3. Identify repetitive patterns of issues : Identification and learning of patterns which leads to different kinds of business outages due to availability, performance or capacity issues. Subsequently these patterns can be used to predict an impending failure, before they actually happen.
3. Dynamic Baselining : Using machine learning techniques, it is possible to baseline the behaviour or consumption patterns of the different IT resources like business workload, cpu, memory, io etc. This information can be utilized in resetting the alerting thresholds or rebalancing the compute capacities.
4. Identify unauthorized changes : Unauthorized changes in configuration items without a valid RFC can be tracked and identified.
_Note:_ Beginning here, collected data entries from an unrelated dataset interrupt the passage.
-- ==== Sys2Proof/Word.lean ====
section
/-! DEFINITION. The words of the core: bytes, 16-bit words and 4-bit digits (spec 00_scope.md R13, R14).
Every value is unsigned; arithmetic on these types wraps modulo 2^width. -/

namespace Sys2Proof

/-- An 8-bit value: a general register, a timer, a byte of memory (R14, R21). -/
abbrev Byte := BitVec 8

/-- A 16-bit value: I, pc, a stack entry, an address, an opcode (R14, R24, R25, R28, R70). -/
abbrev Word := BitVec 16

/-- A 4-bit field of an opcode (R19, R72). -/
abbrev Digit := BitVec 4

/-- A 12-bit address field of an opcode, `NNN` (R72, R74). -/
abbrev Addr12 := BitVec 12

end Sys2Proof
end

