-- ==== Sys2Proof/Config.lean ====
section
/-! DEFINITION. The fixed sizes of the hardware (spec 00_scope.md R8), its parameters (R9 to R11), and the free
values: the random draws of `CXNN` (R12) and the open instruction rate (R9, D18). -/

namespace Sys2Proof

/-- `MEM_SIZE`: 4096 bytes, addresses 0x000 to 0xFFF (R8). -/
def memSize : Nat := 4096

/-- `ROM_BASE`: where the loader puts a program and where pc starts (R8, R25). -/
def romBase : Nat := 0x200

/-- `ROM_MAX`: the longest program the loader accepts, 4096 − 0x200 bytes (R8, R34). -/
def romMax : Nat := 3584

/-- `FONT_SIZE`: the font table's 80 bytes, at 0x000 (R8, R11). -/
def fontSize : Nat := 80

/-- `STACK_DEPTH`: entries of the return stack (R8, R27). -/
def stackDepth : Nat := 16

/-- `DISPLAY_W`: pixels in a row (R8, R35). -/
def displayW : Nat := 64

/-- `DISPLAY_H`: rows of the display (R8, R35). -/
def displayH : Nat := 32

/-- `TICK_HZ`: ticks per second of host time, the divisor that turns IPS into steps per tick (R8, R9). -/
def tickHz : Nat := 60

/-- `SHR_FLAG_MASK`: the two values R10 names. -/
inductive ShrFlagMask
  /-- 0x01, this hardware's value: the flag of `8XY6` is bit 0. -/
  | lowBit
  /-- 0x0F, the reference-compatible alternative: the flag is the low nibble. -/
  | lowNibble
deriving DecidableEq, Repr

/-- The mask byte that a value of the parameter stands for (R10). -/
def ShrFlagMask.byte : ShrFlagMask → Byte
  | .lowBit => 0x01
  | .lowNibble => 0x0F

/-- The parameters fixed for a run (R9 to R11, R38). -/
structure Config where
  /-- `IPS`, instructions per second (R9). -/
  ips : Nat
  /-- `SHR_FLAG_MASK` (R10). -/
  shrFlagMask : ShrFlagMask
  /-- `FONT_TABLE`, the 80 glyph bytes (R11). -/
  fontTable : Vector Byte 80
deriving DecidableEq, Repr

/-- `STEPS_PER_TICK = floor(IPS / 60)` (R9). -/
def Config.stepsPerTick (c : Config) : Nat := c.ips / tickHz

/-- What a byte of memory holds after a LOAD of no bytes, and so what an address that memory does not list reads as:
the font at 0x000 to 0x04F, zero elsewhere (R34, R58). -/
def Config.resetByte (c : Config) (a : Nat) : Byte :=
  if h : a < 80 then c.fontTable[a] else 0

/-- FREE VALUE (log 4): the `n`-th random draw, one per execution of `CXNN`; any value, under no law (R12, R178). -/
opaque Config.randomByte : Nat → Byte

/-- FREE VALUE (log 6): the instruction rate, to which the spec gives no value (R9, D18). -/
opaque Config.openIps : Nat

/-- PRESUMED (log 7), unsafe where a claim reads glyph bytes: the conventional CHIP-8 font, the default of the
parameter `FONT_TABLE` (R36, from general knowledge, not in the source). Five bytes a glyph, glyphs 0 to F. -/
def Config.defaultFont : Vector Byte 80 := #v[
  0xF0, 0x90, 0x90, 0x90, 0xF0,  0x20, 0x60, 0x20, 0x20, 0x70,
  0xF0, 0x10, 0xF0, 0x80, 0xF0,  0xF0, 0x10, 0xF0, 0x10, 0xF0,
  0x90, 0x90, 0xF0, 0x10, 0x10,  0xF0, 0x80, 0xF0, 0x10, 0xF0,
  0xF0, 0x80, 0xF0, 0x90, 0xF0,  0xF0, 0x10, 0x20, 0x40, 0x40,
  0xF0, 0x90, 0xF0, 0x90, 0xF0,  0xF0, 0x90, 0xF0, 0x10, 0xF0,
  0xF0, 0x90, 0xF0, 0x90, 0x90,  0xE0, 0x90, 0xE0, 0x90, 0xE0,
  0xF0, 0x80, 0x80, 0x80, 0xF0,  0xE0, 0x90, 0x90, 0x90, 0xE0,
  0xF0, 0x80, 0xF0, 0x80, 0xF0,  0xF0, 0x80, 0xF0, 0x80, 0x80]

/-- This hardware's parameters: the flag mask 0x01 (R10, C5), the default font (R36), the rate left open (R9). -/
def Config.thisHardware : Config :=
  { ips := Config.openIps, shrFlagMask := .lowBit, fontTable := Config.defaultFont }

end Sys2Proof
end

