-- ==== Sys2Proof/Laws/Step.lean ====
section
/-! SUPPORT. How `step` and a run reduce to the instruction cycle, what no instruction and no cycle changes, and that a
cycle always completes. -/

namespace Sys2Proof.Machine

open Sys2Proof

/-! ### The next operation -/

/-- With nothing pending a step is one instruction cycle (R281, log 1). -/
theorem step_of_nil {s : State} (hp : s.pending = []) (hl : s.out.loadStatus = .ok) : step s = cycle s := by
  simp [step, perform, hp, opStep, hl]

/-- With STEP the next operation, too. -/
theorem step_of_step {s : State} {rest : List HostOp} (hp : s.pending = .step :: rest) (hl : s.out.loadStatus = .ok) :
    step s = cycle { s with pending := rest } := by
  simp [step, perform, hp, opStep, hl]

/-- With TICK the next operation a step is one tick. -/
theorem step_of_tick {s : State} {rest : List HostOp} (hp : s.pending = .tick :: rest) (hl : s.out.loadStatus = .ok) :
    step s = tick { s with pending := rest } := by
  simp [step, perform, hp, opTick, hl]

theorem step_of_load {s : State} {rom : List Byte} {rest : List HostOp} (hp : s.pending = .load rom :: rest) :
    step s = .next (({ s with pending := rest } : State).load rom) := by
  simp [step, perform, hp]

theorem step_of_setKeys {s : State} {k : BitVec 16} {rest : List HostOp} (hp : s.pending = .setKeys k :: rest) :
    step s = .next { s with pending := rest, keys := k } := by
  simp [step, perform, hp]

/-- A run goes on from the state its first step answers. -/
theorem run_succ_of_step {s t : State} (h : step s = .next t) (n : Nat) :
    Sys2Proof.core.run (n + 1) s = Sys2Proof.core.run n t := by
  have h' : Sys2Proof.core.step s = .next t := h
  simp only [Host.Core.run, h']

/-! ### What a cycle leaves alone -/

/-- No instruction changes the host's side of the state (R38, R237). -/
theorem exec_host_frame {i : Instr} {s t : State} (h : exec i s = .next t) :
    t.pending = s.pending ∧ t.cfg = s.cfg ∧ t.keys = s.keys ∧ t.lastRom = s.lastRom ∧
      t.out.loadStatus = s.out.loadStatus ∧ t.out.tickDirty = s.out.tickDirty ∧
      t.out.soundActive = s.out.soundActive := by
  cases i <;> cases h <;> simp [State.markDirty]

/-- Nor does a cycle. -/
theorem cycle_host_frame {s t : State} (h : cycle s = .next t) :
    t.pending = s.pending ∧ t.cfg = s.cfg ∧ t.keys = s.keys ∧ t.lastRom = s.lastRom ∧
      t.out.loadStatus = s.out.loadStatus ∧ t.out.tickDirty = s.out.tickDirty ∧
      t.out.soundActive = s.out.soundActive := by
  unfold cycle at h
  split at h
  · simpa using exec_host_frame h
  · cases h
    simp [State.markUnimp]

/-- A cycle answers a next state: that of its instruction, or that of a no-op (R79, R260). -/
theorem cycle_completes (s : State) : ∃ t, cycle s = .next t := by
  unfold cycle
  split
  · next i _ => cases i <;> exact ⟨_, rfl⟩
  · exact ⟨_, rfl⟩

/-- The steps of a tick answer a next state. -/
theorem batch_completes (n : Nat) (s : State) : ∃ t, batch n s = .next t := by
  induction n generalizing s with
  | zero => exact ⟨s, rfl⟩
  | succ n ih =>
    obtain ⟨t, ht⟩ := cycle_completes s
    simp only [batch, ht]
    exact ih _

/-- A property that every cycle and every gathering of the dirty output keeps, the steps of a tick keep. -/
theorem batch_keeps {P : State → Prop} (hc : ∀ s t, P s → cycle s = .next t → P t)
    (hg : ∀ s : State, P s → P s.gatherDirty) {n : Nat} {s t : State} (hs : P s) (h : batch n s = .next t) : P t := by
  induction n generalizing s with
  | zero => cases h; exact hs
  | succ n ih =>
    obtain ⟨u, hu⟩ := cycle_completes s
    simp only [batch, hu] at h
    exact ih (hg _ (hc _ _ hs hu)) h

/-- A property of the state that every operation of the host keeps, every step keeps. -/
theorem step_keeps {P : State → Prop} (hc : ∀ s t, P s → cycle s = .next t → P t)
    (hg : ∀ s : State, P s → P s.gatherDirty) (he : ∀ s : State, P s → P s.endTick)
    (hp : ∀ (s : State) (p : List HostOp), P s → P { s with pending := p })
    (hd : ∀ (s : State) (d : Bool), P s → P { s with out := { s.out with tickDirty := d } })
    (hk : ∀ (s : State) (k : BitVec 16), P s → P { s with keys := k })
    (hl : ∀ (s : State) (rom : List Byte), P s → P (s.load rom)) {s t : State} (hs : P s) (h : step s = .next t) :
    P t := by
  unfold step perform at h
  split at h
  · unfold opStep at h
    split at h
    · exact hc _ _ hs h
    · cases h
  · unfold opStep at h
    split at h
    · exact hc _ _ (hp _ _ hs) h
    · cases h
  · unfold opTick at h
    split at h
    · unfold tick at h
      split at h
      · next hb => cases h; exact he _ (batch_keeps hc hg (hd _ _ (hp _ _ hs)) hb)
      · cases h
      · cases h
    · cases h
  · cases h; exact hl _ _ (hp _ _ hs)
  · cases h; exact hl _ _ (hp _ _ hs)
  · next keys rest _ => cases h; exact hk _ keys (hp s rest hs)

end Sys2Proof.Machine
end

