-- ==== Sys2Proof/Tests/Slice0.lean ====
section
/-! SUPPORT. The model's own tests. Expected results are the spec's: the encoding table (30_encoding.md R89) and the test
vectors (95_test_vectors.md), named in each comment. Then, for every obligation with hypotheses, a state and operands
that meet them, clause by clause at the edges of their ranges. -/

namespace Sys2Proof.Tests

open Sys2Proof Sys2Proof.Machine

/-- The reset state with some registers set. -/
def withV (l : List (Reg × Byte)) : State := l.foldl (fun s e => s.setV e.1 e.2) State.reset

/-- One step on the opcode placed at pc completes and leaves a state that passes. -/
def after (s : State) (op : Nat) (p : State → Bool) : Bool :=
  match step (s.withFetchWord 16 op) with
  | .next t => p t
  | .fault _ => false
  | .refused _ => false

/-- One step completes and leaves a state that passes. -/
def goes (s : State) (p : State → Bool) : Bool :=
  match step s with
  | .next t => p t
  | .fault _ => false
  | .refused _ => false

/-- The state with one byte of memory written. -/
def withByte (s : State) (a : Word) (b : Byte) : State := s.memWrite a b

/-- The state with an opcode at pc and no operation pending. -/
def ready (s : State) (op : Nat) : State := { s.withFetchWord 16 op with pending := [] }

/-- The state with another instruction rate. -/
def withIps (s : State) (ips : Nat) : State := { s with cfg := { s.cfg with ips := ips } }

/-! ### Well-formedness -/

/-- R74: a row count of 16 has no encoding. -/
theorem test_wf_refuses_row_count_16 : (Instr.drw 0 0 16).wellFormed = false := by decide

/-- R74: 15 has one. -/
theorem test_wf_accepts_row_count_15 : (Instr.drw 0 0 15).wellFormed = true := by decide

/-- R303, S11: 3585 bytes do not fit. -/
theorem test_wf_refuses_rom_of_3585 : romFits (List.replicate 3585 0) = false := by
  rw [romFits, List.length_replicate]; decide

/-- R303, S11: 3584 bytes fit. -/
theorem test_wf_accepts_rom_of_3584 : romFits (List.replicate 3584 0) = true := by
  rw [romFits, List.length_replicate]; decide

/-! ### Decoding: one word for each row of R89, its digits written out from the form -/

theorem test_decode_cls : decodeTableWord 16 0x00E0 = some (.cls) := by decide

theorem test_decode_ret : decodeTableWord 16 0x00EE = some (.ret) := by decide

theorem test_decode_jp : decodeTableWord 16 0x1ABC = some (.jp 0xABC) := by decide

theorem test_decode_call : decodeTableWord 16 0x2210 = some (.call 0x210) := by decide

theorem test_decode_seImm : decodeTableWord 16 0x3342 = some (.seImm 3 0x42) := by decide

theorem test_decode_sneImm : decodeTableWord 16 0x4E07 = some (.sneImm 0xE 0x07) := by decide

theorem test_decode_seReg : decodeTableWord 16 0x5120 = some (.seReg 1 2) := by decide

theorem test_decode_ldImm : decodeTableWord 16 0x6A2B = some (.ldImm 0xA 0x2B) := by decide

theorem test_decode_addImm : decodeTableWord 16 0x70FF = some (.addImm 0 0xFF) := by decide

theorem test_decode_ldReg : decodeTableWord 16 0x8120 = some (.ldReg 1 2) := by decide

theorem test_decode_orReg : decodeTableWord 16 0x8341 = some (.orReg 3 4) := by decide

theorem test_decode_andReg : decodeTableWord 16 0x8562 = some (.andReg 5 6) := by decide

theorem test_decode_xorReg : decodeTableWord 16 0x8783 = some (.xorReg 7 8) := by decide

theorem test_decode_addReg : decodeTableWord 16 0x8AB4 = some (.addReg 0xA 0xB) := by decide

theorem test_decode_subReg : decodeTableWord 16 0x8CD5 = some (.subReg 0xC 0xD) := by decide

theorem test_decode_shr : decodeTableWord 16 0x8EF6 = some (.shr 0xE 0xF) := by decide

theorem test_decode_subnReg : decodeTableWord 16 0x8017 = some (.subnReg 0 1) := by decide

theorem test_decode_shl : decodeTableWord 16 0x823E = some (.shl 2 3) := by decide

theorem test_decode_sneReg : decodeTableWord 16 0x9F10 = some (.sneReg 0xF 1) := by decide

theorem test_decode_ldI : decodeTableWord 16 0xA300 = some (.ldI 0x300) := by decide

theorem test_decode_jpV0 : decodeTableWord 16 0xBFFF = some (.jpV0 0xFFF) := by decide

theorem test_decode_rnd : decodeTableWord 16 0xC30F = some (.rnd 3 0x0F) := by decide

theorem test_decode_drw : decodeTableWord 16 0xD12F = some (.drw 1 2 15) := by decide

theorem test_decode_skp : decodeTableWord 16 0xE59E = some (.skp 5) := by decide

theorem test_decode_sknp : decodeTableWord 16 0xE6A1 = some (.sknp 6) := by decide

theorem test_decode_ldVxDt : decodeTableWord 16 0xF307 = some (.ldVxDt 3) := by decide

theorem test_decode_ldVxK : decodeTableWord 16 0xF50A = some (.ldVxK 5) := by decide
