/-- The registers of the GTH block. -/
def regsGth : List RegDef := [
  ⟨.gthId, .gth, 0x20008000000, [], 32, .value 0x10000, 0, 0, 0, 0, 0, 0xFFFF0000, false⟩,
  ⟨.gthStatus, .gth, 0x20008000004, [], 32, .value 0x10, 0, 0, 0, 0, 0, 0xFFFF1F, false⟩,
  ⟨.gthErrReg, .gth, 0x20008000008, [], 32, .value 0, 0, 0x7, 0, 0, 0, 0, false⟩,
  ⟨.gthSafeReq, .gth, 0x2000800000C, [], 32, .value 0, 0, 0, 0x1, 0, 0, 0, false⟩,
  ⟨.gthInject, .gth, 0x20008000010, [], 32, .value 0, 0, 0, 0, 0, 0, 0x3FF7F, false⟩,
  ⟨.gthWdogCfg, .gth, 0x20008000014, [], 32, .value 0x3e8, 0xFFFF, 0, 0, 0, 0, 0, false⟩,
  ⟨.gthWdogKick, .gth, 0x20008000018, [], 32, .value 0, 0, 0, 0, 0, 0x1, 0, false⟩,
  ⟨.gthTaskDone, .gth, 0x2000800001C, [], 32, .value 0, 0, 0, 0, 0, 0x3F, 0, false⟩,
  ⟨.gthSafeTime, .gth, 0x20008000020, [], 64, .value 0, 0, 0, 0, 0, 0, 0xFFFFFFFFFFFFFFFF, false⟩,
  ⟨.gthRuleFails, .gth, 0x20008000028, [], 32, .value 0, 0, 0, 0, 0xFFFFFFFF, 0, 0, false⟩,
  ⟨.gthTaskMisses, .gth, 0x2000800002C, [], 32, .value 0, 0, 0, 0, 0xFFFFFFFF, 0, 0, false⟩,
  ⟨.gthStCfg, .gth, 0x20008001000, [(0x20, 5)], 32, .value 0x903e8, 0xFFFFF, 0, 0, 0, 0, 0, false⟩,
  ⟨.gthStStatus, .gth, 0x20008001004, [(0x20, 5)], 32, .value 0, 0, 0, 0, 0, 0, 0xFFFFFF, false⟩,
  ⟨.gthStDeferred, .gth, 0x20008001008, [(0x20, 5)], 32, .value 0, 0, 0, 0, 0xFFFFFFFF, 0, 0, false⟩,
  ⟨.gthStOverdue, .gth, 0x2000800100C, [(0x20, 5)], 32, .value 0, 0, 0, 0, 0xFFFFFFFF, 0, 0, false⟩,
  ⟨.gthStFailedLo, .gth, 0x20008001010, [(0x20, 5)], 64, .value 0, 0, 0, 0, 0, 0, 0xFFFFFFFFFFFFFFFF, false⟩,
  ⟨.gthStFailedHi, .gth, 0x20008001018, [(0x20, 5)], 64, .value 0, 0, 0, 0, 0, 0, 0xFFFFFFFFFFFFFFFF, false⟩]

/-- The registers of the GLS block. -/
def regsGls : List RegDef := [
  ⟨.glsId, .gls, 0x20009000000, [], 32, .value 0x10000, 0, 0, 0, 0, 0, 0xFFFF0000, false⟩,
  ⟨.glsStatus, .gls, 0x20009000004, [], 32, .value 0, 0, 0, 0, 0, 0, 0x3F3F, false⟩,
  ⟨.glsErrReg, .gls, 0x20009000008, [], 32, .value 0, 0, 0x7, 0, 0, 0, 0, false⟩,
  ⟨.glsCtrPolicy, .gls, 0x2000900000C, [], 32, .value 0x1f, 0x1F, 0, 0x100, 0, 0, 0, false⟩,
  ⟨.glsCtrBlocked, .gls, 0x20009000010, [], 32, .value 0, 0, 0, 0, 0xFFFFFFFF, 0, 0, false⟩,
  ⟨.glsTamper, .gls, 0x20009000014, [], 32, .value 0, 0, 0, 0, 0, 0, 0x1F, false⟩,
  ⟨.glsTamperCfg, .gls, 0x20009000018, [], 32, .value 0x1, 0x1, 0, 0, 0, 0, 0, false⟩,
  ⟨.glsRng, .gls, 0x2000900001C, [], 32, .value 0, 0, 0, 0, 0xFFFFFFFF, 0, 0, false⟩,
  ⟨.glsSerial, .gls, 0x20009000020, [(0x4, 4)], 32, .value 0, 0, 0, 0, 0, 0, 0xFFFFFFFF, false⟩,
  ⟨.glsMin0, .gls, 0x20009000030, [], 32, .value 0, 0, 0, 0, 0, 0, 0x1FF01FF, false⟩,
  ⟨.glsMin1, .gls, 0x20009000034, [], 32, .value 0, 0, 0, 0, 0, 0, 0x1FF01FF, false⟩,
  ⟨.glsKey, .gls, 0x20009000040, [(0x4, 16)], 32, .value 0, 0, 0, 0, 0, 0, 0x3FF, false⟩,
  ⟨.glsEnc, .gls, 0x20009000080, [(0x4, 32)], 32, .value 0, 0, 0, 0, 0, 0, 0xFFFF, false⟩,
  ⟨.glsDebug, .gls, 0x20009000100, [], 32, .value 0, 0, 0, 0, 0, 0, 0x3F, false⟩,
  ⟨.glsPubAk, .gls, 0x20009000200, [(0x4, 24)], 32, .value 0, 0, 0, 0, 0, 0, 0xFFFFFFFF, false⟩,
  ⟨.glsPubDka, .gls, 0x20009000300, [(0x4, 24)], 32, .value 0, 0, 0, 0, 0, 0, 0xFFFFFFFF, false⟩]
5. Ensure environmental consistency & release validation : Configuration consistencies can be tracked real time between (i) IT Assets under a cluster/ application group (ii) IT assets between DC and DR for the same application group. Also with faster release cycles, it is necessary to validate the correctness of the release in an automated manner to prevent any business outage immediately after the release. This becomes extremely important especially as we get into a hybrid and dynamic landscape with faster deployment cycles and move closer to the DevOps paradigm.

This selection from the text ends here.